If its lagging after a few months/years of training then whatever you were doing wasn't working (duh ). So do the opposite. Go from low reps to high reps. Low volume to high. Change the exercise from barbell to dumbells...  or vice versa. See if that works for you at all. 

Personally, what eventually worked for me is heavy dumbell presses in low reps (2-4 reps) and making sure I up the reps or weight after a few workouts. Prior to that I was doing tons of lateral raises and shoulder press machines, not keeping track or logging anything.


----------



## Calves of Steel (Jul 5, 2011)

a few ideas:
-Make sure your back is up to par with your shoulders/chest. Rear delts are very involved in back lifts the same way front delts are very involved in chest exercises.
-Do rear delts with back, and with shoulders.
-When doing bent over laterals hold with all of your fingers except your thumb and bend a little bit at the top. Seems to hit better that way.
-Some people respond better to volume, some respond better to weight. Maybe do a few extra sets, or some drop sets.

Every once in a while i'll do the rear delt raises first like you said. Kind of kills the presses, but then I end up doing an extra set or two.


----------



## buddhaluv (Jul 5, 2011)

shoulders are my best bodypart. they don't call me diamond delts for nothin yenno (; haha jk but let me help you out.

do a routine consisting of presses & raises. high volume & stay in the rep range of 6-15.

Seated Dumbell Press x3
Seated Smith machine Press x3
Standing Dumbell Side Laterals x3
Reverse Pec Deck x3
Rear Delt Cable Pulls x3 - YouTube - ‪Shock And Awe Rear Deltoid Cable Pulls‬‏ (I prefer to remove the handles & just hold onto those balls, it's alot comfortable for me)

For me, I usually don't train front delts, since they are already trained ALOT on chest day, however it's all up to you. & be sure to ALWAYS have your shoulder day atleast 48 hours away from your chest or you'll have a high chance of overtraining & going catabolic.

On all exercises focus on 2 warm-up sets consisting of 10-15 reps& your last set until failure @ around 6-8 Reps.

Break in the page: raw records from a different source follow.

-- ==== Sys2Proof/Laws/State.lean ====
section
/-! SUPPORT. What an update of one part of the block leaves alone: one lemma for each field and update, and for the registers as they are
read, so that no proof unfolds a record. -/

namespace Sys2Proof.Machine

/-! ### `setReg` writes `regs` alone -/

@[simp] theorem Device.setReg_hawk (d : Device) (off v : Nat) : (d.setReg off v).hawk = d.hawk := rfl
@[simp] theorem Device.setReg_fault (d : Device) (off v : Nat) : (d.setReg off v).fault = d.fault := rfl
@[simp] theorem Device.setReg_seats (d : Device) (off v : Nat) : (d.setReg off v).seats = d.seats := rfl
@[simp] theorem Device.setReg_perf (d : Device) (off v : Nat) : (d.setReg off v).perf = d.perf := rfl
@[simp] theorem Device.setReg_telem (d : Device) (off v : Nat) : (d.setReg off v).telem = d.telem := rfl
@[simp] theorem Device.setReg_plumb (d : Device) (off v : Nat) : (d.setReg off v).plumb = d.plumb := rfl
@[simp] theorem Device.setReg_coats (d : Device) (off v : Nat) : (d.setReg off v).coats = d.coats := rfl
@[simp] theorem Device.setReg_pipes (d : Device) (off v : Nat) : (d.setReg off v).pipes = d.pipes := rfl
@[simp] theorem Device.setReg_ctxs (d : Device) (off v : Nat) : (d.setReg off v).ctxs = d.ctxs := rfl
@[simp] theorem Device.setReg_ectxs (d : Device) (off v : Nat) : (d.setReg off v).ectxs = d.ectxs := rfl
@[simp] theorem Device.setReg_buf (d : Device) (off v : Nat) : (d.setReg off v).buf = d.buf := rfl
@[simp] theorem Device.setReg_ports (d : Device) (off v : Nat) : (d.setReg off v).ports = d.ports := rfl
@[simp] theorem Device.setReg_scheds (d : Device) (off v : Nat) : (d.setReg off v).scheds = d.scheds := rfl
@[simp] theorem Device.setReg_quotes (d : Device) (off v : Nat) : (d.setReg off v).quotes = d.quotes := rfl
@[simp] theorem Device.setReg_spread (d : Device) (off v : Nat) : (d.setReg off v).spread = d.spread := rfl
@[simp] theorem Device.setReg_flow (d : Device) (off v : Nat) : (d.setReg off v).flow = d.flow := rfl
@[simp] theorem Device.setReg_rstore (d : Device) (off v : Nat) : (d.setReg off v).rstore = d.rstore := rfl
@[simp] theorem Device.setReg_scaf (d : Device) (off v : Nat) : (d.setReg off v).scaf = d.scaf := rfl
@[simp] theorem Device.setReg_spans (d : Device) (off v : Nat) : (d.setReg off v).spans = d.spans := rfl
@[simp] theorem Device.setReg_pwr (d : Device) (off v : Nat) : (d.setReg off v).pwr = d.pwr := rfl
@[simp] theorem Device.setReg_jtag (d : Device) (off v : Nat) : (d.setReg off v).jtag = d.jtag := rfl
@[simp] theorem Device.setReg_freeCtr (d : Device) (off v : Nat) : (d.setReg off v).freeCtr = d.freeCtr := rfl

/-! ### `setFld` writes `regs` alone -/

@[simp] theorem Device.setFld_hawk (d : Device) (off hi lo v : Nat) : (d.setFld off hi lo v).hawk = d.hawk := rfl
@[simp] theorem Device.setFld_fault (d : Device) (off hi lo v : Nat) : (d.setFld off hi lo v).fault = d.fault := rfl
@[simp] theorem Device.setFld_seats (d : Device) (off hi lo v : Nat) : (d.setFld off hi lo v).seats = d.seats := rfl
@[simp] theorem Device.setFld_perf (d : Device) (off hi lo v : Nat) : (d.setFld off hi lo v).perf = d.perf := rfl
@[simp] theorem Device.setFld_telem (d : Device) (off hi lo v : Nat) : (d.setFld off hi lo v).telem = d.telem := rfl
@[simp] theorem Device.setFld_plumb (d : Device) (off hi lo v : Nat) : (d.setFld off hi lo v).plumb = d.plumb := rfl
@[simp] theorem Device.setFld_coats (d : Device) (off hi lo v : Nat) : (d.setFld off hi lo v).coats = d.coats := rfl
@[simp] theorem Device.setFld_pipes (d : Device) (off hi lo v : Nat) : (d.setFld off hi lo v).pipes = d.pipes := rfl
@[simp] theorem Device.setFld_ctxs (d : Device) (off hi lo v : Nat) : (d.setFld off hi lo v).ctxs = d.ctxs := rfl
@[simp] theorem Device.setFld_ectxs (d : Device) (off hi lo v : Nat) : (d.setFld off hi lo v).ectxs = d.ectxs := rfl
@[simp] theorem Device.setFld_buf (d : Device) (off hi lo v : Nat) : (d.setFld off hi lo v).buf = d.buf := rfl
@[simp] theorem Device.setFld_ports (d : Device) (off hi lo v : Nat) : (d.setFld off hi lo v).ports = d.ports := rfl
@[simp] theorem Device.setFld_scheds (d : Device) (off hi lo v : Nat) : (d.setFld off hi lo v).scheds = d.scheds := rfl
@[simp] theorem Device.setFld_quotes (d : Device) (off hi lo v : Nat) : (d.setFld off hi lo v).quotes = d.quotes := rfl
@[simp] theorem Device.setFld_spread (d : Device) (off hi lo v : Nat) : (d.setFld off hi lo v).spread = d.spread := rfl
@[simp] theorem Device.setFld_flow (d : Device) (off hi lo v : Nat) : (d.setFld off hi lo v).flow = d.flow := rfl
@[simp] theorem Device.setFld_rstore (d : Device) (off hi lo v : Nat) : (d.setFld off hi lo v).rstore = d.rstore := rfl
@[simp] theorem Device.setFld_scaf (d : Device) (off hi lo v : Nat) : (d.setFld off hi lo v).scaf = d.scaf := rfl
@[simp] theorem Device.setFld_spans (d : Device) (off hi lo v : Nat) : (d.setFld off hi lo v).spans = d.spans := rfl
@[simp] theorem Device.setFld_pwr (d : Device) (off hi lo v : Nat) : (d.setFld off hi lo v).pwr = d.pwr := rfl
@[simp] theorem Device.setFld_jtag (d : Device) (off hi lo v : Nat) : (d.setFld off hi lo v).jtag = d.jtag := rfl
@[simp] theorem Device.setFld_freeCtr (d : Device) (off hi lo v : Nat) : (d.setFld off hi lo v).freeCtr = d.freeCtr := rfl

/-! ### `setFlag` writes `regs` alone -/

@[simp] theorem Device.setFlag_hawk (d : Device) (off n : Nat) (v : Bool) : (d.setFlag off n v).hawk = d.hawk := rfl
@[simp] theorem Device.setFlag_fault (d : Device) (off n : Nat) (v : Bool) : (d.setFlag off n v).fault = d.fault := rfl
@[simp] theorem Device.setFlag_seats (d : Device) (off n : Nat) (v : Bool) : (d.setFlag off n v).seats = d.seats := rfl
@[simp] theorem Device.setFlag_perf (d : Device) (off n : Nat) (v : Bool) : (d.setFlag off n v).perf = d.perf := rfl
@[simp] theorem Device.setFlag_telem (d : Device) (off n : Nat) (v : Bool) : (d.setFlag off n v).telem = d.telem := rfl
@[simp] theorem Device.setFlag_plumb (d : Device) (off n : Nat) (v : Bool) : (d.setFlag off n v).plumb = d.plumb := rfl
@[simp] theorem Device.setFlag_coats (d : Device) (off n : Nat) (v : Bool) : (d.setFlag off n v).coats = d.coats := rfl
@[simp] theorem Device.setFlag_pipes (d : Device) (off n : Nat) (v : Bool) : (d.setFlag off n v).pipes = d.pipes := rfl
@[simp] theorem Device.setFlag_ctxs (d : Device) (off n : Nat) (v : Bool) : (d.setFlag off n v).ctxs = d.ctxs := rfl
@[simp] theorem Device.setFlag_ectxs (d : Device) (off n : Nat) (v : Bool) : (d.setFlag off n v).ectxs = d.ectxs := rfl
@[simp] theorem Device.setFlag_buf (d : Device) (off n : Nat) (v : Bool) : (d.setFlag off n v).buf = d.buf := rfl
@[simp] theorem Device.setFlag_ports (d : Device) (off n : Nat) (v : Bool) : (d.setFlag off n v).ports = d.ports := rfl
@[simp] theorem Device.setFlag_scheds (d : Device) (off n : Nat) (v : Bool) : (d.setFlag off n v).scheds = d.scheds := rfl
@[simp] theorem Device.setFlag_quotes (d : Device) (off n : Nat) (v : Bool) : (d.setFlag off n v).quotes = d.quotes := rfl
@[simp] theorem Device.setFlag_spread (d : Device) (off n : Nat) (v : Bool) : (d.setFlag off n v).spread = d.spread := rfl
@[simp] theorem Device.setFlag_flow (d : Device) (off n : Nat) (v : Bool) : (d.setFlag off n v).flow = d.flow := rfl
@[simp] theorem Device.setFlag_rstore (d : Device) (off n : Nat) (v : Bool) : (d.setFlag off n v).rstore = d.rstore := rfl
@[simp] theorem Device.setFlag_scaf (d : Device) (off n : Nat) (v : Bool) : (d.setFlag off n v).scaf = d.scaf := rfl
@[simp] theorem Device.setFlag_spans (d : Device) (off n : Nat) (v : Bool) : (d.setFlag off n v).spans = d.spans := rfl
@[simp] theorem Device.setFlag_pwr (d : Device) (off n : Nat) (v : Bool) : (d.setFlag off n v).pwr = d.pwr := rfl
@[simp] theorem Device.setFlag_jtag (d : Device) (off n : Nat) (v : Bool) : (d.setFlag off n v).jtag = d.jtag := rfl
@[simp] theorem Device.setFlag_freeCtr (d : Device) (off n : Nat) (v : Bool) : (d.setFlag off n v).freeCtr = d.freeCtr := rfl

/-! ### `bump` writes `regs` alone -/

@[simp] theorem Device.bump_hawk (d : Device) (off n : Nat) : (d.bump off n).hawk = d.hawk := rfl
@[simp] theorem Device.bump_fault (d : Device) (off n : Nat) : (d.bump off n).fault = d.fault := rfl
@[simp] theorem Device.bump_seats (d : Device) (off n : Nat) : (d.bump off n).seats = d.seats := rfl
@[simp] theorem Device.bump_perf (d : Device) (off n : Nat) : (d.bump off n).perf = d.perf := rfl
@[simp] theorem Device.bump_telem (d : Device) (off n : Nat) : (d.bump off n).telem = d.telem := rfl
@[simp] theorem Device.bump_plumb (d : Device) (off n : Nat) : (d.bump off n).plumb = d.plumb := rfl
@[simp] theorem Device.bump_coats (d : Device) (off n : Nat) : (d.bump off n).coats = d.coats := rfl
@[simp] theorem Device.bump_pipes (d : Device) (off n : Nat) : (d.bump off n).pipes = d.pipes := rfl
@[simp] theorem Device.bump_ctxs (d : Device) (off n : Nat) : (d.bump off n).ctxs = d.ctxs := rfl
@[simp] theorem Device.bump_ectxs (d : Device) (off n : Nat) : (d.bump off n).ectxs = d.ectxs := rfl
@[simp] theorem Device.bump_buf (d : Device) (off n : Nat) : (d.bump off n).buf = d.buf := rfl
@[simp] theorem Device.bump_ports (d : Device) (off n : Nat) : (d.bump off n).ports = d.ports := rfl
@[simp] theorem Device.bump_scheds (d : Device) (off n : Nat) : (d.bump off n).scheds = d.scheds := rfl
@[simp] theorem Device.bump_quotes (d : Device) (off n : Nat) : (d.bump off n).quotes = d.quotes := rfl
@[simp] theorem Device.bump_spread (d : Device) (off n : Nat) : (d.bump off n).spread = d.spread := rfl
@[simp] theorem Device.bump_flow (d : Device) (off n : Nat) : (d.bump off n).flow = d.flow := rfl
@[simp] theorem Device.bump_rstore (d : Device) (off n : Nat) : (d.bump off n).rstore = d.rstore := rfl
@[simp] theorem Device.bump_scaf (d : Device) (off n : Nat) : (d.bump off n).scaf = d.scaf := rfl
@[simp] theorem Device.bump_spans (d : Device) (off n : Nat) : (d.bump off n).spans = d.spans := rfl
@[simp] theorem Device.bump_pwr (d : Device) (off n : Nat) : (d.bump off n).pwr = d.pwr := rfl
@[simp] theorem Device.bump_jtag (d : Device) (off n : Nat) : (d.bump off n).jtag = d.jtag := rfl
@[simp] theorem Device.bump_freeCtr (d : Device) (off n : Nat) : (d.bump off n).freeCtr = d.freeCtr := rfl

/-! ### `setReg64` writes `regs` alone -/

@[simp] theorem Device.setReg64_hawk (d : Device) (off v : Nat) : (d.setReg64 off v).hawk = d.hawk := rfl
@[simp] theorem Device.setReg64_fault (d : Device) (off v : Nat) : (d.setReg64 off v).fault = d.fault := rfl
@[simp] theorem Device.setReg64_seats (d : Device) (off v : Nat) : (d.setReg64 off v).seats = d.seats := rfl
@[simp] theorem Device.setReg64_perf (d : Device) (off v : Nat) : (d.setReg64 off v).perf = d.perf := rfl
@[simp] theorem Device.setReg64_telem (d : Device) (off v : Nat) : (d.setReg64 off v).telem = d.telem := rfl
@[simp] theorem Device.setReg64_plumb (d : Device) (off v : Nat) : (d.setReg64 off v).plumb = d.plumb := rfl
@[simp] theorem Device.setReg64_coats (d : Device) (off v : Nat) : (d.setReg64 off v).coats = d.coats := rfl
@[simp] theorem Device.setReg64_pipes (d : Device) (off v : Nat) : (d.setReg64 off v).pipes = d.pipes := rfl
@[simp] theorem Device.setReg64_ctxs (d : Device) (off v : Nat) : (d.setReg64 off v).ctxs = d.ctxs := rfl
@[simp] theorem Device.setReg64_ectxs (d : Device) (off v : Nat) : (d.setReg64 off v).ectxs = d.ectxs := rfl
@[simp] theorem Device.setReg64_buf (d : Device) (off v : Nat) : (d.setReg64 off v).buf = d.buf := rfl
@[simp] theorem Device.setReg64_ports (d : Device) (off v : Nat) : (d.setReg64 off v).ports = d.ports := rfl
@[simp] theorem Device.setReg64_scheds (d : Device) (off v : Nat) : (d.setReg64 off v).scheds = d.scheds := rfl
@[simp] theorem Device.setReg64_quotes (d : Device) (off v : Nat) : (d.setReg64 off v).quotes = d.quotes := rfl
@[simp] theorem Device.setReg64_spread (d : Device) (off v : Nat) : (d.setReg64 off v).spread = d.spread := rfl
@[simp] theorem Device.setReg64_flow (d : Device) (off v : Nat) : (d.setReg64 off v).flow = d.flow := rfl
@[simp] theorem Device.setReg64_rstore (d : Device) (off v : Nat) : (d.setReg64 off v).rstore = d.rstore := rfl
@[simp] theorem Device.setReg64_scaf (d : Device) (off v : Nat) : (d.setReg64 off v).scaf = d.scaf := rfl
@[simp] theorem Device.setReg64_spans (d : Device) (off v : Nat) : (d.setReg64 off v).spans = d.spans := rfl
@[simp] theorem Device.setReg64_pwr (d : Device) (off v : Nat) : (d.setReg64 off v).pwr = d.pwr := rfl
@[simp] theorem Device.setReg64_jtag (d : Device) (off v : Nat) : (d.setReg64 off v).jtag = d.jtag := rfl
@[simp] theorem Device.setReg64_freeCtr (d : Device) (off v : Nat) : (d.setReg64 off v).freeCtr = d.freeCtr := rfl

Go heavier each set. search up dorian yates style training if you have a chance.

so for example, this is what my shoulder Dumbell Press set would look like.

set 1 - 50lb x 15 reps
set 2 - 70lb x 10 reps
set 3 - 90lb x 6 reps (to failure)

avoid resting for more than 1 min between sets. keep intensity high & the workout under 1 hour. 

neways, good luck in rounding them delts. soon to be boulders (;


----------



## CG (Jul 5, 2011)

Being one who hasn't concentrated on these too much Ican only advise so much. But, best progress I've personally seen was 5x5 or 4x4 for your first exercise, increasing weight till you hit 5rm. I've only really discussed it with 2 or 3 people though, and you know everyone is different. Based on what you've been doing, I would say try the 5x5 or 4x4 on say overhead db\bb\military presses, use the rest as an accessory.

Good luck!

Sent from my SPH-M900 using Tapatalk


----------



## zoco (Jul 5, 2011)

Sorry to disappoint you buddy but that's genetics.Yes,you can improve your shoulders (i have sh***y shoulders too) but they will always look bad when compared to someone who has good genetics.Do a lot of rowing - especially barbell rows as they hit rear as well as medial delts.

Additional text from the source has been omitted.